“For sin will have no dominion over you, since
you are not under the law but under grace.”
I’ve been at this battleground before – facing my besetting sin of gluttony. I’m sure some of you are thinking, “Here we go again!” I can assure you, that is exactly what I am thinking myself. I wish that I could simply pray, and everything will be like God designed me to be; but it doesn’t seem to be that way. Yes, he took my desire for booze away in a blink of an eye, but not so with food.
As I study Romans, I see God delivering us from sin through Jesus’ death and resurrection. Don’t get me wrong, I’ve experienced God working through me in this area before, yet in time I gave up all the ground I gained. I think most of you can relate to this – diet and exercise for weeks and months only to gain all the weight back shockingly fast. There is advice galore out there, but the fact remains that we have a fat population that is getting fatter and fatter and an alarming rate. I’m included in that.

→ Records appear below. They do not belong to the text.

theorem State.portDown_keeps {s a : State} (i : ℕ) (good : BitVec 6) (h : Keeps s a) : Keeps s (State.portDown a i good) := by
  unfold State.portDown
  all_goals try dsimp only [State.takeFree, State.freshId]
  repeat' first
    | with_reducible assumption
    | (with_reducible apply State.setPort_keeps)
    | (with_reducible apply State.degraded_keeps)
    | (with_reducible apply State.event_keeps)
    | (with_reducible refine Keeps.foldl ?_ ?_)
    | (with_reducible refine Keeps.foldlFst ?_ ?_)
    | (with_reducible refine Keeps.foldlSnd ?_ ?_)
    | (intro b x hb; try dsimp only [State.takeFree, State.freshId])
    | split
    | (apply Keeps.upd)
    | exact fun _ w => w
    | (intro b w; try dsimp only; (repeat' split) <;> first | exact w | (rw [Core.wf_iff] at *; exact w) | (simp only [Port.onLane_store, Port.discard_store, Port.acked_store]; exact w))
    | exact fun w => w
    | exact rfl
    | exact fun w => State.port_wf w
    | (intro w; simp only [Port.onLane_store, Port.discard_store, Port.acked_store]; exact State.port_wf w)

theorem State.retrain_keeps {s a : State} (i : ℕ) (good : BitVec 6) (h : Keeps s a) : Keeps s (State.retrain a i good) := by
  unfold State.retrain
  all_goals try dsimp only [State.takeFree, State.freshId]
  repeat' first
    | with_reducible assumption
    | (with_reducible apply State.setPort_keeps)
    | (with_reducible apply State.portDown_keeps)
    | (with_reducible refine Keeps.foldl ?_ ?_)
    | (with_reducible refine Keeps.foldlFst ?_ ?_)
    | (with_reducible refine Keeps.foldlSnd ?_ ?_)
    | (intro b x hb; try dsimp only [State.takeFree, State.freshId])
    | split
    | (apply Keeps.upd)
    | exact fun _ w => w
    | (intro b w; try dsimp only; (repeat' split) <;> first | exact w | (rw [Core.wf_iff] at *; exact w) | (simp only [Port.onLane_store, Port.discard_store, Port.acked_store]; exact w))
    | exact fun w => w
    | exact rfl
    | exact fun w => State.port_wf w
    | (intro w; simp only [Port.onLane_store, Port.discard_store, Port.acked_store]; exact State.port_wf w)

theorem State.failGroup_keeps {s a : State} (i : ℕ) (group : ℕ) (h : Keeps s a) : Keeps s (State.failGroup a i group) := by
  unfold State.failGroup
  all_goals try dsimp only [State.takeFree, State.freshId]
  repeat' first
    | with_reducible assumption
    | (with_reducible apply State.setPort_keeps)
    | (with_reducible apply State.portDown_keeps)
    | (with_reducible apply State.retrain_keeps)
    | (with_reducible refine Keeps.foldl ?_ ?_)
    | (with_reducible refine Keeps.foldlFst ?_ ?_)
    | (with_reducible refine Keeps.foldlSnd ?_ ?_)
    | (intro b x hb; try dsimp only [State.takeFree, State.freshId])
    | split
    | (apply Keeps.upd)
    | exact fun _ w => w
    | (intro b w; try dsimp only; (repeat' split) <;> first | exact w | (rw [Core.wf_iff] at *; exact w) | (simp only [Port.onLane_store, Port.discard_store, Port.acked_store]; exact w))
    | exact fun w => w
    | exact rfl
    | exact fun w => State.port_wf w
    | (intro w; simp only [Port.onLane_store, Port.discard_store, Port.acked_store]; exact State.port_wf w)

theorem State.mismatch_keeps {s a : State} (i : ℕ) (field : ℕ) (h : Keeps s a) : Keeps s (State.mismatch a i field) := by
  unfold State.mismatch
  all_goals try dsimp only [State.takeFree, State.freshId]
  repeat' first
    | with_reducible assumption
    | (with_reducible apply State.event_keeps)
    | (with_reducible apply State.onPort_keeps)
    | (with_reducible refine Keeps.foldl ?_ ?_)
    | (with_reducible refine Keeps.foldlFst ?_ ?_)
    | (with_reducible refine Keeps.foldlSnd ?_ ?_)
    | (intro b x hb; try dsimp only [State.takeFree, State.freshId])
    | split
    | (apply Keeps.upd)
    | exact fun _ w => w
    | (intro b w; try dsimp only; (repeat' split) <;> first | exact w | (rw [Core.wf_iff] at *; exact w) | (simp only [Port.onLane_store, Port.discard_store, Port.acked_store]; exact w))
    | exact fun w => w
    | exact rfl
    | exact fun w => State.port_wf w
    | (intro w; simp only [Port.onLane_store, Port.discard_store, Port.acked_store]; exact State.port_wf w)

theorem State.tryUp_keeps {s a : State} (i : ℕ) (h : Keeps s a) : Keeps s (State.tryUp a i) := by
  unfold State.tryUp
  all_goals try dsimp only [State.takeFree, State.freshId]
  repeat' first
    | with_reducible assumption
    | (with_reducible apply State.onPort_keeps)
    | (with_reducible refine Keeps.foldl ?_ ?_)
    | (with_reducible refine Keeps.foldlFst ?_ ?_)
    | (with_reducible refine Keeps.foldlSnd ?_ ?_)
    | (intro b x hb; try dsimp only [State.takeFree, State.freshId])
    | split
    | (apply Keeps.upd)
    | exact fun _ w => w
    | (intro b w; try dsimp only; (repeat' split) <;> first | exact w | (rw [Core.wf_iff] at *; exact w) | (simp only [Port.onLane_store, Port.discard_store, Port.acked_store]; exact w))
    | exact fun w => w
    | exact rfl
    | exact fun w => State.port_wf w
    | (intro w; simp only [Port.onLane_store, Port.discard_store, Port.acked_store]; exact State.port_wf w)

theorem State.startReplay_keeps {s a : State} (i : ℕ) (h : Keeps s a) : Keeps s (State.startReplay a i) := by
  unfold State.startReplay
  all_goals try dsimp only [State.takeFree, State.freshId]
  repeat' first
    | with_reducible assumption
    | (with_reducible apply State.retrain_keeps)
    | (with_reducible apply State.setPort_keeps)
    | (with_reducible refine Keeps.foldl ?_ ?_)
    | (with_reducible refine Keeps.foldlFst ?_ ?_)
    | (with_reducible refine Keeps.foldlSnd ?_ ?_)
    | (intro b x hb; try dsimp only [State.takeFree, State.freshId])
    | split
    | (apply Keeps.upd)
    | exact fun _ w => w
    | (intro b w; try dsimp only; (repeat' split) <;> first | exact w | (rw [Core.wf_iff] at *; exact w) | (simp only [Port.onLane_store, Port.discard_store, Port.acked_store]; exact w))
    | exact fun w => w
    | exact rfl
    | exact fun w => State.port_wf w
    | (intro w; simp only [Port.onLane_store, Port.discard_store, Port.acked_store]; exact State.port_wf w)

It seems to me as I study all this, my real enemy is my own flesh and mind. Spiritual warfare is also a component, but temptation is only effective if I let the sin in me overpower me. I know that to be true from both experience and scripture.
1 Corinthians 10:13 No temptation has overtaken you that is not common to man. God is faithful, and he will not let you be tempted beyond your ability, but with the temptation he will also provide the way of escape, that you may be able to endure it.
The way I act, one would think that the struggle of gluttony is unique to me; but it isn’t. It could perhaps be the MOST common of sin in today’s day and age. So, if I am to believe this verse is truth, then the issue is not me or God but rather my attempt to manage this problem on my own. I am not helpless with this. I have a way out. God will not let me rot in my sin if I seek him as my means of rescue.
It’s easy for me to see this when I look at another person’s sin. “Why don’t you just not buy those lottery tickets?” Yeah, they could probably say the same thing about my bag of chips. The other person may need to stay out of convenience stores or the American Legion if s/he wants to stay away from pull-tabs, right? I may need to stay away from my pantry or restaurants, too.
I need a fundamental change in my way of thinking if I am to be truly dead to this sin. Here’s some things that are rattling through my head:
Motive. What really is my motive for losing weight? Is it to honor God with my body, to treat it as the temple of the Holy Spirit? Or, is there a secret part of me that is doing it for the attention? I can’t imagine God will work in my life if pride is my motivator. I’m pretty sure that has derailed me a time or two before.
Commitment. I have experienced just how fast this sin can reclaim ground as soon as I let my guard down. Now, there are two ways of looking at this. One is that I stray from God. The other is that I stray from God. My trials and difficulties are supposed to bring me closer to Him. Does this one? Or, do I seek him for a time only to forget that I desperately need him in this? This problem of mine seems to be deep-rooted, and God doesn’t seem willing to snap his fingers to make it go away. Perhaps this is my trial to prove to me just how much I need to depend on him.
Testimony. Am I willing to use this as part of my testimony? As I lose weight, as I have in the past, people will comment and ask how I did it. Will I give the glory to God, or will I say, “Well, I used this diet, blah, blah, blah,”? In a sense, this is the pride issue, but it’s different. Am I willing to share with people that I am desperately dependent on God in this besetting sin of mine? Am I willing to share – with the world – that my sin is killing me, and that Jesus alone can deliver me? Am I willing to use all this as a means to share the gospel?
Having said all that, humility in my own power should be plain to see – all the while as I boast in the power of God. God’s way of escape will produce a man that looks more like Jesus that I am today. Is that what I want? I should think so!
Romans 5:3-5 Not only that, but we rejoice in our sufferings, knowing that suffering produces endurance, and endurance produces character, and character produces hope, and hope does not put us to shame, because God’s love has been poured into our hearts through the Holy Spirit who has been given to us.
This isn’t going to be easy. That’s biblical. However, look at the fruit that it is promised to produce! Who wouldn’t want God’s love poured through his heart?
Father, I ask that I first might learn how to rejoice in my sufferings as I deny myself of my desire to sin. That seems like the place to start. Amen.